[WHAT TO DO]:
Starting at the first entry, print everything through the last exactly.

::::::::::

theorem State.areaTell_fr {fw fb : Nat} {s0 : State} (a : Area) (n : Nat) (s : State) (k : Nat × Nat) (hK : Frame fw fb s0 s) (hfw : Sub 2361184015560367671816 fw := by exact Sub.within hfw rfl) (hfb : Sub 540 fb := by exact Sub.within hfb rfl) : Frame fw fb s0 (State.areaTell a n s k) := by
  unfold State.areaTell
  repeat' (first
    | with_reducible assumption
    | with_reducible apply State.areaBad_fr
    | with_reducible apply State.areaFault_fr
    | with_reducible apply State.remoteAtomic_fr
    | with_reducible apply State.setArea_fr
    | with_reducible apply State.store_fr
    | (with_reducible refine Frame.ite ?_ ?_)
    | ((with_reducible apply Sub.within hfw); exact rfl)
    | ((with_reducible apply Sub.within hfb); exact rfl)
    | ((with_reducible apply Mixed.of); exact rfl)
    | (apply hfb.bit (i := 2) rfl)
    | (apply hfb.bit (i := 3) rfl)
    | (apply hfb.bit (i := 4) rfl)
    | (apply hfb.bit (i := 9) rfl)
    | (extract_lets)
    | split
    | (intro _ _ _)
    | (intro _ e; have _hk : Frame _ _ _ _ := e)
    | (intro _ e; cases e)
    | dsimp only
    | (dsimp +zetaDelta only))

theorem State.areaDone_fr {fw fb : Nat} {s0 : State} (s : State) (a : Area) (r : Router) (hK : Frame fw fb s0 s) (hfw : Sub 2361184015560384449034 fw := by exact Sub.within hfw rfl) (hfb : Sub 540 fb := by exact Sub.within hfb rfl) : Frame fw fb s0 (State.areaDone s a r) := by
  unfold State.areaDone
  repeat' (first
    | with_reducible assumption
    | with_reducible apply State.areaRead_fr
    | with_reducible apply State.areaTell_fr
    | with_reducible apply State.setArea_fr
    | (with_reducible refine Frame.foldl ?_ ?_)
    | (with_reducible refine Frame.foldr ?_ ?_)
    | (with_reducible refine Frame.ite ?_ ?_)
    | ((with_reducible apply Sub.within hfw); exact rfl)
    | ((with_reducible apply Sub.within hfb); exact rfl)
    | ((with_reducible apply Mixed.of); exact rfl)
    | (apply hfb.bit (i := 2) rfl)
    | (apply hfb.bit (i := 3) rfl)
    | (apply hfb.bit (i := 4) rfl)
    | (apply hfb.bit (i := 9) rfl)
    | (extract_lets)
    | split
    | (intro _ _ _)
    | (intro _ e; have _hk : Frame _ _ _ _ := e)
    | (intro _ e; cases e)
    | dsimp only
    | (dsimp +zetaDelta only))

theorem expertLaunch_fr {fw fb : Nat} {s0 : State} (c slot layer e par : Nat) (s : State) (hK : Frame fw fb s0 s) (hfw : Sub 2361184015560787102218 fw := by exact Sub.within hfw rfl) (hfb : Sub 700 fb := by exact Sub.within hfb rfl) : Frame fw fb s0 (expertLaunch c slot layer e par s) := by
  have k0 : ∀ (t : State) x0, Frame fw fb s0 t → Frame fw fb s0 { t with freeCtr := x0 } := fun t x0 ht => Frame.upd ht hfw rfl rfl ⟨rfl, rfl, rfl⟩
  unfold expertLaunch
  repeat' (first
    | with_reducible assumption
    | with_reducible apply State.areaBad_fr
    | with_reducible apply State.areaDone_fr
    | with_reducible apply State.areaRow_fr
    | (apply hfb.bit (i := 4) rfl)
    | (apply hfb.bit (i := 5) rfl)
    | with_reducible apply State.bump_fr
    | with_reducible apply State.endLaunch_fr
    | with_reducible apply State.setArea_fr
    | with_reducible apply Adds.fr_ok
    | with_reducible apply Adds.fr_stop
    | with_reducible apply Adds.fr_bad
    | (with_reducible refine Frame.foldl ?_ ?_)
    | (with_reducible refine Frame.ite ?_ ?_)
    | ((with_reducible apply Sub.within hfw); exact rfl)
    | ((with_reducible apply Sub.within hfb); exact rfl)
    | ((with_reducible apply Mixed.of); exact rfl)
    | (apply hfb.bit (i := 2) rfl)
    | (apply hfb.bit (i := 3) rfl)
    | (apply hfb.bit (i := 7) rfl)
    | (apply hfb.bit (i := 9) rfl)
    | (extract_lets)
    | (fail_if_no_progress (with_reducible refine k0 _ _ ?_))
    | split
    | (intro _ _ _)
    | (intro _ e; have _hk : Frame _ _ _ _ := e)
    | (intro _ e; cases e)
    | dsimp only
    | (dsimp +zetaDelta only)
    | (rename_i e; have h := Eq.mp (congrArg (Adds.fr fw fb s0) e) (rowAdds_fr s _ _ _ hK); exact { hK with regs := h.regs, faults := h.faults, nextFault := h.nextFault, wants := h.wants, keeps := ⟨hK.keeps.1, hK.keeps.2, h.keeps.3, hK.keeps.4, hK.keeps.5, hK.keeps.6, hK.keeps.7, hK.keeps.8⟩ })
    | (rename_i e; have h := Eq.mp (congrArg (Adds.fr fw fb s0) e) (rowAdds_fr s _ _ _ hK); exact h)
    | (fail_if_no_progress ((with_reducible refine Frame.upd ?_ hfw ?_ rfl ⟨rfl, rfl, rfl⟩); rotate_left; exact rfl)))

theorem execExpertLaunch_fr {fw fb : Nat} {s0 : State} (ctx slot layer expert parity : Nat) (s : State) (hK : Frame fw fb s0 s) (hfw : Sub 2361184015560787102218 fw := by exact Sub.within hfw rfl) (hfb : Sub 700 fb := by exact Sub.within hfb rfl) : ∀ u, execExpertLaunch ctx slot layer expert parity s = .next u → Frame fw fb s0 u := by
  unfold execExpertLaunch
  repeat' (first
    | with_reducible assumption
    | with_reducible apply expertLaunch_fr
    | (with_reducible refine Frame.ite ?_ ?_)
    | ((with_reducible apply Sub.within hfw); exact rfl)
    | ((with_reducible apply Sub.within hfb); exact rfl)
    | ((with_reducible apply Mixed.of); exact rfl)
    | (apply hfb.bit (i := 2) rfl)
    | (apply hfb.bit (i := 3) rfl)
    | (apply hfb.bit (i := 4) rfl)
    | (apply hfb.bit (i := 5) rfl)
    | (apply hfb.bit (i := 7) rfl)
    | (apply hfb.bit (i := 9) rfl)
    | (extract_lets)
    | split
    | (intro _ _ _)
    | (intro _ e; have _hk : Frame _ _ _ _ := e)
    | (intro _ e; cases e)
    | dsimp only
    | (dsimp +zetaDelta only))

::::::::::

[SOLVED EXERCISE]:
theorem State.areaTell_fr {fw fb : Nat} {s0 : State} (a : Area) (n : Nat) (s : State) (k : Nat × Nat) (hK : Frame fw fb s0 s) (hfw : Sub 2361184015560367671816 fw := by exact Sub.within hfw rfl) (hfb : Sub 540 fb := by exact Sub.within hfb rfl) : Frame fw fb s0 (State.areaTell a n s k) := by
  unfold State.areaTell
  repeat' (first
    | with_reducible assumption
    | with_reducible apply State.areaBad_fr
    | with_reducible apply State.areaFault_fr
    | with_reducible apply State.remoteAtomic_fr
    | with_reducible apply State.setArea_fr
    | with_reducible apply State.store_fr
    | (with_reducible refine Frame.ite ?_ ?_)
    | ((with_reducible apply Sub.within hfw); exact rfl)
    | ((with_reducible apply Sub.within hfb); exact rfl)
    | ((with_reducible apply Mixed.of); exact rfl)
    | (apply hfb.bit (i := 2) rfl)
    | (apply hfb.bit (i := 3) rfl)
    | (apply hfb.bit (i := 4) rfl)
    | (apply hfb.bit (i := 9) rfl)
    | (extract_lets)
    | split
    | (intro _ _ _)
    | (intro _ e; have _hk : Frame _ _ _ _ := e)
    | (intro _ e; cases e)
    | dsimp only
    | (dsimp +zetaDelta only))

theorem State.areaDone_fr {fw fb : Nat} {s0 : State} (s : State) (a : Area) (r : Router) (hK : Frame fw fb s0 s) (hfw : Sub 2361184015560384449034 fw := by exact Sub.within hfw rfl) (hfb : Sub 540 fb := by exact Sub.within hfb rfl) : Frame fw fb s0 (State.areaDone s a r) := by
  unfold State.areaDone
  repeat' (first
    | with_reducible assumption
    | with_reducible apply State.areaRead_fr
    | with_reducible apply State.areaTell_fr
    | with_reducible apply State.setArea_fr
    | (with_reducible refine Frame.foldl ?_ ?_)
    | (with_reducible refine Frame.foldr ?_ ?_)
    | (with_reducible refine Frame.ite ?_ ?_)
    | ((with_reducible apply Sub.within hfw); exact rfl)
    | ((with_reducible apply Sub.within hfb); exact rfl)
    | ((with_reducible apply Mixed.of); exact rfl)
    | (apply hfb.bit (i := 2) rfl)
    | (apply hfb.bit (i := 3) rfl)
    | (apply hfb.bit (i := 4) rfl)
    | (apply hfb.bit (i := 9) rfl)
    | (extract_lets)
    | split
    | (intro _ _ _)
    | (intro _ e; have _hk : Frame _ _ _ _ := e)
    | (intro _ e; cases e)
    | dsimp only
    | (dsimp +zetaDelta only))

theorem expertLaunch_fr {fw fb : Nat} {s0 : State} (c slot layer e par : Nat) (s : State) (hK : Frame fw fb s0 s) (hfw : Sub 2361184015560787102218 fw := by exact Sub.within hfw rfl) (hfb : Sub 700 fb := by exact Sub.within hfb rfl) : Frame fw fb s0 (expertLaunch c slot layer e par s) := by
  have k0 : ∀ (t : State) x0, Frame fw fb s0 t → Frame fw fb s0 { t with freeCtr := x0 } := fun t x0 ht => Frame.upd ht hfw rfl rfl ⟨rfl, rfl, rfl⟩
  unfold expertLaunch
  repeat' (first
    | with_reducible assumption
    | with_reducible apply State.areaBad_fr
    | with_reducible apply State.areaDone_fr
    | with_reducible apply State.areaRow_fr
    | (apply hfb.bit (i := 4) rfl)
    | (apply hfb.bit (i := 5) rfl)
    | with_reducible apply State.bump_fr
    | with_reducible apply State.endLaunch_fr
    | with_reducible apply State.setArea_fr
    | with_reducible apply Adds.fr_ok
    | with_reducible apply Adds.fr_stop
    | with_reducible apply Adds.fr_bad
    | (with_reducible refine Frame.foldl ?_ ?_)
    | (with_reducible refine Frame.ite ?_ ?_)
    | ((with_reducible apply Sub.within hfw); exact rfl)
    | ((with_reducible apply Sub.within hfb); exact rfl)
    | ((with_reducible apply Mixed.of); exact rfl)
    | (apply hfb.bit (i := 2) rfl)
    | (apply hfb.bit (i := 3) rfl)
    | (apply hfb.bit (i := 7) rfl)
    | (apply hfb.bit (i := 9) rfl)
    | (extract_lets)
    | (fail_if_no_progress (with_reducible refine k0 _ _ ?_))
    | split
    | (intro _ _ _)
    | (intro _ e; have _hk : Frame _ _ _ _ := e)
    | (intro _ e; cases e)
    | dsimp only
    | (dsimp +zetaDelta only)
    | (rename_i e; have h := Eq.mp (congrArg (Adds.fr fw fb s0) e) (rowAdds_fr s _ _ _ hK); exact { hK with regs := h.regs, faults := h.faults, nextFault := h.nextFault, wants := h.wants, keeps := ⟨hK.keeps.1, hK.keeps.2, h.keeps.3, hK.keeps.4, hK.keeps.5, hK.keeps.6, hK.keeps.7, hK.keeps.8⟩ })
    | (rename_i e; have h := Eq.mp (congrArg (Adds.fr fw fb s0) e) (rowAdds_fr s _ _ _ hK); exact h)
    | (fail_if_no_progress ((with_reducible refine Frame.upd ?_ hfw ?_ rfl ⟨rfl, rfl, rfl⟩); rotate_left; exact rfl)))

theorem execExpertLaunch_fr {fw fb : Nat} {s0 : State} (ctx slot layer expert parity : Nat) (s : State) (hK : Frame fw fb s0 s) (hfw : Sub 2361184015560787102218 fw := by exact Sub.within hfw rfl) (hfb : Sub 700 fb := by exact Sub.within hfb rfl) : ∀ u, execExpertLaunch ctx slot layer expert parity s = .next u → Frame fw fb s0 u := by
  unfold execExpertLaunch
  repeat' (first
    | with_reducible assumption
    | with_reducible apply expertLaunch_fr
    | (with_reducible refine Frame.ite ?_ ?_)
    | ((with_reducible apply Sub.within hfw); exact rfl)
    | ((with_reducible apply Sub.within hfb); exact rfl)
    | ((with_reducible apply Mixed.of); exact rfl)
    | (apply hfb.bit (i := 2) rfl)
    | (apply hfb.bit (i := 3) rfl)
    | (apply hfb.bit (i := 4) rfl)
    | (apply hfb.bit (i := 5) rfl)
    | (apply hfb.bit (i := 7) rfl)
    | (apply hfb.bit (i := 9) rfl)
    | (extract_lets)
    | split
    | (intro _ _ _)
    | (intro _ e; have _hk : Frame _ _ _ _ := e)
    | (intro _ e; cases e)
    | dsimp only
    | (dsimp +zetaDelta only))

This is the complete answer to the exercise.